-------- Data supplied --------
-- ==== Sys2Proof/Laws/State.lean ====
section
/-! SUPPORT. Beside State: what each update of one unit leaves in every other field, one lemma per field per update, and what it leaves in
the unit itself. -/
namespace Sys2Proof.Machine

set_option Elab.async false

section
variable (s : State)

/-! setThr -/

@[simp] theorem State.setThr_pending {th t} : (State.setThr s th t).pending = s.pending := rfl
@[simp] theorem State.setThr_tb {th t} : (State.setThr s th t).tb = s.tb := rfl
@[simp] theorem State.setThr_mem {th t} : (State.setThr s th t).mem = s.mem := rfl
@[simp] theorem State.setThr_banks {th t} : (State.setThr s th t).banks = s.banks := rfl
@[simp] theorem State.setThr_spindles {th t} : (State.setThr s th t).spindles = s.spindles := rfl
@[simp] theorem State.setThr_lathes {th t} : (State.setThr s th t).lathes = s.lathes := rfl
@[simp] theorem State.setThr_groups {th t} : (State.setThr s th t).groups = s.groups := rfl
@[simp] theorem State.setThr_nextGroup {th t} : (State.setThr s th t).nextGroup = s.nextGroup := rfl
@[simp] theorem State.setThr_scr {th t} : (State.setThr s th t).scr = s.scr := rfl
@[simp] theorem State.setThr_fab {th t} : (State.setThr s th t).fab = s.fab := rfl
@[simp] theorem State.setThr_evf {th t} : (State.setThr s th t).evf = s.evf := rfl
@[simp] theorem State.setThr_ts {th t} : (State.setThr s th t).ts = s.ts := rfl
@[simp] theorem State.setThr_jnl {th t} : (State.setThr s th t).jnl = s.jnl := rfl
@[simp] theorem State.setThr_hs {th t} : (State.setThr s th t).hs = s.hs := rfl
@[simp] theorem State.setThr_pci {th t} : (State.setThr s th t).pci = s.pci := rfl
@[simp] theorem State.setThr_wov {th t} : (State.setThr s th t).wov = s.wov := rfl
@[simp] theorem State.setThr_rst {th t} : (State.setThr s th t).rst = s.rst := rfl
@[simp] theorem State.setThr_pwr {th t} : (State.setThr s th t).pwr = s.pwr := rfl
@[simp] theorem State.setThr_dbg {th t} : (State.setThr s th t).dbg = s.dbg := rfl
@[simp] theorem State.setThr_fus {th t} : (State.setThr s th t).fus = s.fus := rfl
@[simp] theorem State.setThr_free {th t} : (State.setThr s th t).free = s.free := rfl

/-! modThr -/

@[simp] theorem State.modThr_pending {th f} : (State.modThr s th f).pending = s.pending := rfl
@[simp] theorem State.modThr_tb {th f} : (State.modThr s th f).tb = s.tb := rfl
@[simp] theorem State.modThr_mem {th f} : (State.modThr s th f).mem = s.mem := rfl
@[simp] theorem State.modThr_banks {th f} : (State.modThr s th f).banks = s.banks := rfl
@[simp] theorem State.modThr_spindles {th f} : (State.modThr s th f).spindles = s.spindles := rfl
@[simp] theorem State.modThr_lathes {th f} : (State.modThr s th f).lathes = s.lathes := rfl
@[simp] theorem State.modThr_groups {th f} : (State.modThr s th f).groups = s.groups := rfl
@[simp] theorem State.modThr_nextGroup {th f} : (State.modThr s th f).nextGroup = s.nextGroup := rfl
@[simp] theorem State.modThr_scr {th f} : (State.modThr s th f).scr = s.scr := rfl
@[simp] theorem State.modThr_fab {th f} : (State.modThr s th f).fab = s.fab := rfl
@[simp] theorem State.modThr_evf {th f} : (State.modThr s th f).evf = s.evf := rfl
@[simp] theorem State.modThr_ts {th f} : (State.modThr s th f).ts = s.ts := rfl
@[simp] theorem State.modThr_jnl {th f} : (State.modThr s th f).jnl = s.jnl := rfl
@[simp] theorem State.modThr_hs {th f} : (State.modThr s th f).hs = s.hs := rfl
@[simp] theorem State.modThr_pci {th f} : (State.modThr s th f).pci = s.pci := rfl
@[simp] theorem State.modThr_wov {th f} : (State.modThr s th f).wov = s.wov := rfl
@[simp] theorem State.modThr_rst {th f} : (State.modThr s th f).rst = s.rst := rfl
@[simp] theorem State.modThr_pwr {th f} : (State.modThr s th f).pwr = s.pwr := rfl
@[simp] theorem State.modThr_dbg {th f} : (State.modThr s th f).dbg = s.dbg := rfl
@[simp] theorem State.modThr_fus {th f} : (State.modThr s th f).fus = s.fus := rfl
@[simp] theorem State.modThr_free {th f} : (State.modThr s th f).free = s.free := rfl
--------
» Work task
If a line in the data above contains "groups", return that line.

» Output
@[simp] theorem State.setThr_groups {th t} : (State.setThr s th t).groups = s.groups := rfl
@[simp] theorem State.modThr_groups {th f} : (State.modThr s th f).groups = s.groups := rfl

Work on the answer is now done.